Even though I can see this now, I find it so hard to accept. During this admission I was pushing for discharge, one of my respiratory nurses came along and tried to make me see that I needed to rest. Rest?! I laughed and gave her my usual spiel of not being an old person, and I wasn't planning to go home and run any marathons. We always have the same conversation, I'm sure she knows what I'm going to say before I open my mouth, but... I just can't accept that I need to rest/recover/take it easy.
When I eventually did make it home, I can't say that I did much but I felt awful afterwards. I find it impossible to go home and do nothing though, I live on my own and nobody else is going to do things like clear up after baby Tommy (my gorgeous cat), feed baby Tommy, make me something to eat and drink, tidy up, etc etc.

I guess it's all part of my determination and sometimes stupidity in refusing to let this rule my life more than it already does. Yes, I need to be in hospital every so often, but look, I'm fine now, I'm just like any other 'normal' person.
But I'm not, I have brittle asthma, I have life threatening asthma attacks, I've come very close to dying a few times and I'm lucky to be alive and not have more long term complications. This is another thing I find hard to say, it sounds so dramatic but it's the truth, it's what I'm told by my Drs and nurses, and what is written on my discharge summaries.

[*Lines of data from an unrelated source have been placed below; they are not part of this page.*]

-- ==== Sys2Proof/Machine/Dispatch.lean ====
section
/-! DEFINITION. One arm per constructor of Instr: the meaning of an instruction, run after all its bytes have been
fetched (log entry 10). -/

namespace Sys2Proof.Machine
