-- ==== Sys2Proof/WellFormed.lean ====
section
/-! DEFINITION. Which terms of `Instr` are instructions. Every immediate is typed by its width and every value of it is
legal (R130), so the only check is on the opcode byte of an undefined opcode. -/

namespace Sys2Proof

/-- The eleven undefined base opcodes (R129). -/
def undefinedOpcodes : List Byte :=
  [0xD3#8, 0xDB#8, 0xDD#8, 0xE3#8, 0xE4#8, 0xEB#8, 0xEC#8, 0xED#8, 0xF4#8, 0xFC#8, 0xFD#8]

/-- An `undefined` form carries one of the eleven codes (R129). -/
def Form.wf : Form → Bool
  | .undefined code => undefinedOpcodes.contains code
  | _ => true

/-- An instruction is well formed when its form is. -/
def Instr.wf (i : Instr) : Bool := i.form.wf

end Sys2Proof
end

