/-- The events of a line. At its start (R390, R415, R417, R437): the LY = LYC request, Mode 2 with its request on the
visible lines, and the VBlank request, the ready mark and the Mode 1 request at line 144. At dot 80 of a visible line
(R414, R420, R50): Mode 3, both regions blocked, the scan made, the fetcher and the FIFOs started afresh, the first dot of
the fetcher taken, and no request. When `lcdX` has reached 160 (R414, R416, R437): Mode 0, both regions free, no pixel, and
its request. That the fetcher's latches `tileNo`, `tileLo` and `tileHi` are cleared at dot 80 is the model's reading of R50,
since R420's list does not name them (log entry 24). -/
def Obligations.LineEvents : Prop :=
  ∀ u : Units, u.Inv →
    let line := (u.cycles + 1) % 70224 / 456
    let dot := (u.cycles + 1) % 456
    let v := tick u
    (dot = 0 →
      (u.timer.lyc.toNat = line → u.ppu.statEnable.getLsbD 3 = true → v.timer.intFlag.getLsbD 1 = true) ∧
      (line < 144 → v.ppu.mode = .oamScan ∧ v.bus.oamBlocked = true ∧ v.bus.vramBlocked = false ∧
        (u.ppu.statEnable.getLsbD 2 = true → v.timer.intFlag.getLsbD 1 = true)) ∧
      (line = 144 → v.ppu.mode = .vblank ∧ v.bus.oamBlocked = false ∧ v.bus.vramBlocked = false ∧
        v.ppu.frameReady = true ∧ v.timer.intFlag.getLsbD 0 = true ∧
        (u.ppu.statEnable.getLsbD 1 = true → v.timer.intFlag.getLsbD 1 = true))) ∧
    (dot = 80 → line < 144 →
      v.bus.oamBlocked = true ∧ v.bus.vramBlocked = true ∧
      v.timer.intFlag.getLsbD 1 = u.timer.intFlag.getLsbD 1 ∧
      v.ppu = { u.ppu with
        mode := .draw, scan := scanOam u, bgFifo := [], spriteFifo := [], fetchX := 0, fetchStep := .getTile
        fetchDot := true, fetchDummy := true, tileNo := 0x00#8, tileLo := 0x00#8, tileHi := 0x00#8, lcdX := 0
        discard := u.ppu.scx.toNat % 8, stall := 0, pendingSprite := none
        blankFrame := u.ppu.blankFrame || !(u.ppu.lcdc.getLsbD 7) }) ∧
    (dot ≠ 0 → u.ppu.mode = .draw → u.ppu.lcdX = 160 →
      v.ppu.mode = .hblank ∧ v.bus.oamBlocked = false ∧ v.bus.vramBlocked = false ∧ v.ppu.lcd = u.ppu.lcd ∧
      (u.ppu.statEnable.getLsbD 0 = true → v.timer.intFlag.getLsbD 1 = true) ∧
      (u.ppu.statEnable.getLsbD 0 = false → v.timer.intFlag.getLsbD 1 = u.timer.intFlag.getLsbD 1))

/-- The OAM scan keeps the first ten entries, in OAM order, whose lines include LY (R418). -/
def Obligations.ScanFirstTen : Prop :=
  ∀ (u : Units) (i : Nat),
    let h := if u.ppu.lcdc.getLsbD 2 then 16 else 8
    let selects (i : Nat) : Bool :=
      decide (u.timer.ly.toNat + 16 ≥ (Memory.read u.bus.mem (0xFE00 + 4 * i)).toNat) &&
      decide (u.timer.ly.toNat + 16 < (Memory.read u.bus.mem (0xFE00 + 4 * i)).toNat + h)
    ((∃ e ∈ scanOam u, e.index = i) ↔
      i < 40 ∧ selects i = true ∧ ((List.range i).filter selects).length < 10) ∧
    (scanOam u).Pairwise (fun e e' => e.index < e'.index) ∧ (∀ e ∈ scanOam u, e.fetched = false)

/-- The mixing rule and the pixel output (R431, R432). -/
def Obligations.PixelOutput : Prop :=
  ∀ (u : Units) (bg : FifoEntry) (rest : List FifoEntry), u.ppu.bgFifo = bg :: rest →
    let wins (sp : FifoEntry) : Prop :=
      sp.colorIndex ≠ 0#2 ∧ ¬(bg.priorityBit = true ∧ sp.priorityBit = true)
    let cell := 160 * u.timer.ly.toNat + u.ppu.lcdX
    let v := outputPixel u
    let bgShade := (u.ppu.bgp.toNat / 2 ^ (2 * bg.colorIndex.toNat)) % 4
    let spShade (sp : FifoEntry) := ((if sp.paletteBit then u.ppu.obp1 else u.ppu.obp0).toNat /
      2 ^ (2 * sp.colorIndex.toNat)) % 4
    v.ppu.bgFifo = rest ∧ v.ppu.spriteFifo = u.ppu.spriteFifo.tail ∧ v.ppu.lcdX = u.ppu.lcdX + 1 ∧
    (u.ppu.blankFrame = true → v.ppu.lcd = u.ppu.lcd) ∧
    (u.ppu.blankFrame = false → Sparse.wf 0#2 u.ppu.lcd = true →
      (∀ k, k ≠ cell → Sparse.read 0#2 v.ppu.lcd k = Sparse.read 0#2 u.ppu.lcd k) ∧
      (u.ppu.spriteFifo = [] → (Sparse.read 0#2 v.ppu.lcd cell).toNat = bgShade) ∧
      ∀ sp sps, u.ppu.spriteFifo = sp :: sps →
        (wins sp → (Sparse.read 0#2 v.ppu.lcd cell).toNat = spShade sp) ∧
        (¬wins sp → (Sparse.read 0#2 v.ppu.lcd cell).toNat = bgShade))

/-- `DAA` after `ADD` or `ADC` of two packed decimal bytes gives the packed decimal sum and its decimal carry (R241,
R245). -/
def Obligations.DecimalAddition : Prop :=
  ∀ (x y : Nat) (cin : Bool), x < 100 → y < 100 →
    let bcd (n : Nat) : Byte := BitVec.ofNat 8 (16 * (n / 10 % 10) + n % 10)
    let sum := x + y + (if cin then 1 else 0)
    let r := add8 (bcd x) (bcd y) cin
    (daa8 r.value r.n r.h r.c).value = bcd (sum % 100) ∧ ((daa8 r.value r.n r.h r.c).c = true ↔ 100 ≤ sum)
end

Meh, see now I want to delete all these because it sounds so over the top. There are a few people I've come across who are all doom and gloom and drama and look at me, I don't want to be like them!!!!
But no, I will post this, I guess it's been therapeutic in a way, to admit how I feel when I spend most of my time refusing to accept it, accept that my stupid lungs do make me different to other people, and that 'recovering' from acute attacks/admissions is part of my condition.